“You’re so smart!”
“You’re so creative!”
“You’re so . . . [insert convenient, but possibly damaging description here]”
The other day during a frantic scramble to get my one-year-old to music class, I watched her perform her latest trick—slipping into her little gym shoes and tightening the Velcro straps all by herself. She then stared at me as I sloppily filled the stroller with diapers, toys, string cheese, and other random items until I rattled off something like, “Good job, Jasmin. You’re so smart.” She flashed all eight of her teeth at me. As I started to put my own shoes on, Jasmin proceeded to rip hers off. “Jas, put your shoes back on; we need to go!” I said. She proficiently slid them back on and looked up again. “OK, let’s go!” I pleaded, to which she replied “Ehhhhhhhh!” (Translation: “That’s not what I want!”)

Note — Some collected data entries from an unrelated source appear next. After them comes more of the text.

/-- A wait of a compute core ends: WAITMAX and WAITPC keep the longest (R69, R75). -/
def waitEnds (u : Nat) : Prog :=
  ask fun s =>
    match (s.hart u).wait with
    | none => .done
    | some w =>
      let ac := min (s.acSince w.since) 0xFFFFFFFF
      block
        [modHart u fun h => { h with wait := none },
         onlyIf (u < 64 ∧ (s.ioVal (ioa (corePage u) 0x10C)).toNat < ac)
           (block [ioSet (ioa (corePage u) 0x10C) (BitVec.ofNat 32 ac),
                   ioSet (ioa (corePage u) 0x110) (BitVec.ofNat 32 (s.hart u).pc.toNat)])]

end Sys2Proof.Machine
end

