/-- The row that a tile instruction loads from `ps` into row `row` of tile `t`, as its reads find the bytes (R84, R90). -/
def State.rowRead (s : State) (u t row stamp : Nat) (ps : List (Nat × Nat × Nat)) : RowOp :=
  let phys := ps.map Prod.snd
  let own := phys.flatMap fun p => s.ownBytes u p.1 p.2
  let as := phys.flatMap fun p => range p.1 p.2
  { tile := t, row := row, phys := phys, bytes := as.map (s.grab own), own := own,
    bad := (range 0 as.length).filter fun i => s.grabBad own (as.getD i 0), stamp := stamp, pc := (s.hart u).pc }

/-- All of a row lies in the core's own stage memory, which answers at once (R86). -/
def RowOp.near (u : Nat) (r : RowOp) : Bool := r.phys.all fun p => region p.1 = .stage u

/-- A row is stored (R83, R84). -/
def rowStore (u : Nat) (r : RowStore) : Prog :=
  match r.src with
  | none => storeRow u r.va r.pieces r.bytes []
  | some (t, row) =>
    let src := tileAddr u t row 0
    let n := r.pieces.foldl (fun n p => n + p.2.2) 0
    block
      [touch src n,
       ask fun s => storeRow u r.va r.pieces (s.rd src n) ((range 0 n).filter fun i => s.poisoned (src + i))]

/-- A tile instruction starts: its rows are cleared, loaded and stored; rows from outside the core's own stage memory are
written as they arrive (R86). -/
def tileStart (u : Nat) (q : TileOp) : Prog :=
  block
    [forEach q.clears fun (t, r, k, n) => forEach (range r k) fun i => clearAt (tileAddr u t i 0) n,
     forEach (q.loads.filter (RowOp.near u)) (rowLand u),
     modHart u fun h => { h with tileRows := h.tileRows ++ q.loads.filter fun r => !r.near u },
     forEach q.stores (rowStore u)]

/-- The first poisoned byte that a tile instruction finds as it starts (R90). -/
def TileOp.poison (u : Nat) (q : TileOp) : Option Nat :=
  (q.loads.find? fun r => r.near u && !r.bad.isEmpty).map fun r => r.addrs.getD (r.bad.headD 0) 0

/-- Tile instructions of the queue start whose interlocks are now met (R100). -/
def tileRun (u : Nat) : Prog :=
  ask fun s => forEach (s.hart u).tq fun q => ask fun s =>
    onlyIf (s.tilesFree u q.reads q.writes q.stamp)
      (block
        [modHart u fun h => { h with tq := h.tq.filter fun p => p.stamp ≠ q.stamp },
         tileStart u q,
         match q.poison u with
         | some a => latePoison u q.pc a
         | none => .done])

/-- A tile instruction enters its queue, or starts at once (R74, R100); `fin` completes its issue. Poison that it meets as it
starts is no restartable fault (R90). -/
def tileEnter (u : Nat) (q : TileOp) (fin : Prog) : Prog :=
  ask fun s =>
    if s.tilesFree u q.reads q.writes q.stamp then
      block
        [takeStamp u, tileStart u q, fin,
         match q.poison u with
         | some a => latePoison u q.pc a
         | none => .done]
    else block [takeStamp u, modHart u fun h => { h with tq := h.tq ++ [q] }, fin]

/-- A tile instruction that reads and writes the tiles may enter its unit now: it starts at once, or its queue of four has
room (R74). One that is to fault must start at once (R92). -/
def State.tileRoom (s : State) (u : Nat) (reads writes : List Nat) (faults : Bool) : Bool :=
  s.tilesFree u reads writes (s.nextStamp u) || (!faults && decide ((s.hart u).tq.length < 4))

/-- The reads of the rows of a tile instruction ask their banks and keep the translation cache (R87, R168, R174). -/
def rowAsks (u : Nat) (stamp : Nat) (pss : List (List (Nat × Nat × Nat))) : Prog :=
  forEach pss fun ps => block
    [forEach ps fun (a, pa, m) =>
       block [trUse u a, touch pa m, onlyIf (region pa ≠ .stage u) (bankRange (unitPage u) (some stamp) pa m)],
     match ps with
     | [] => .done
     | (va, _, _) :: _ => watch u va (ps.foldl (fun n p => n + p.2.2) 0) true false]

/-- The rows that a tile instruction stores keep the translation cache (R87, R168). -/
def rowUses (u : Nat) (pss : List (List (Nat × Nat × Nat))) : Prog :=
  forEach pss fun ps => block
    [forEach ps fun (a, _, _) => trUse u a,
     match ps with
     | [] => .done
     | (va, _, _) :: _ => watch u va (ps.foldl (fun n p => n + p.2.2) 0) false true]

/-- The position at which a tile memory instruction begins (R93). -/
def State.tilePos (s : State) (u : Nat) : Nat :=
  let p := (s.hart u).tprog.toNat
  if bitAt p 31 ∧ bits p 27 11 = (s.hart u).pc.toNat then bits p 10 0 else 0

/-- Write TPROG for a stop at position `f` (R91, R92). -/
def stopAt (u f : Nat) : Prog :=
  modHart u fun h => { h with tprog := BitVec.ofNat 32 (2 ^ 31 + h.pc.toNat % 2 ^ 17 * 2 ^ 11 + f % 2 ^ 11) }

Because I was in no mood for this debate, I cheered, “Good job, my little smarty pants!” For good measure, I clapped. She clapped, too. Great, I thought, now we can go. But instead, she took her shoes off again. We ended up missing half the class. Worse yet, I had created a praise junkie. Even at this young age, my daughter craved to be rewarded for her feat. I kicked myself because, as an emotional intelligence teacher, I should know better.
Our child performs; we praise—often without thought. What’s the harm, right? After all, it’s just a quick verbal pat on the back. But here’s the harm: Praise often motivates children . . . to receive more praise. And when praise labels a child (e.g., “I am smart”), it’s easy to focus on looking good instead of learning. In fact, research reveals this focus on looking good can become so intense that it encumbers kids from taking simple chances such as raising their hands in class. In short, telling kids they are “smart” can make them act the opposite. So how should we praise our kids to build an effective motivational framework? Check out three research-based strategies below:
1. Praise the process, not the person
The research: In groundbreaking studies, researcher Carol Dweck found that the way we praise kids can affect their mindset and, in turn, their propensity to take on challenges, persevere, and succeed academically. Dweck identified two particular mindsets: fixed versus growth.
Kids with fixed mindsets believe things such as intelligence, character, and creative ability are innate and immutable. In other words, no matter how much they study or how much effort they exert, they’re pretty much stuck with the cards they’ve been dealt. Because children with fixed mindsets believe their potential is capped, they avoid challenges that test their abilities.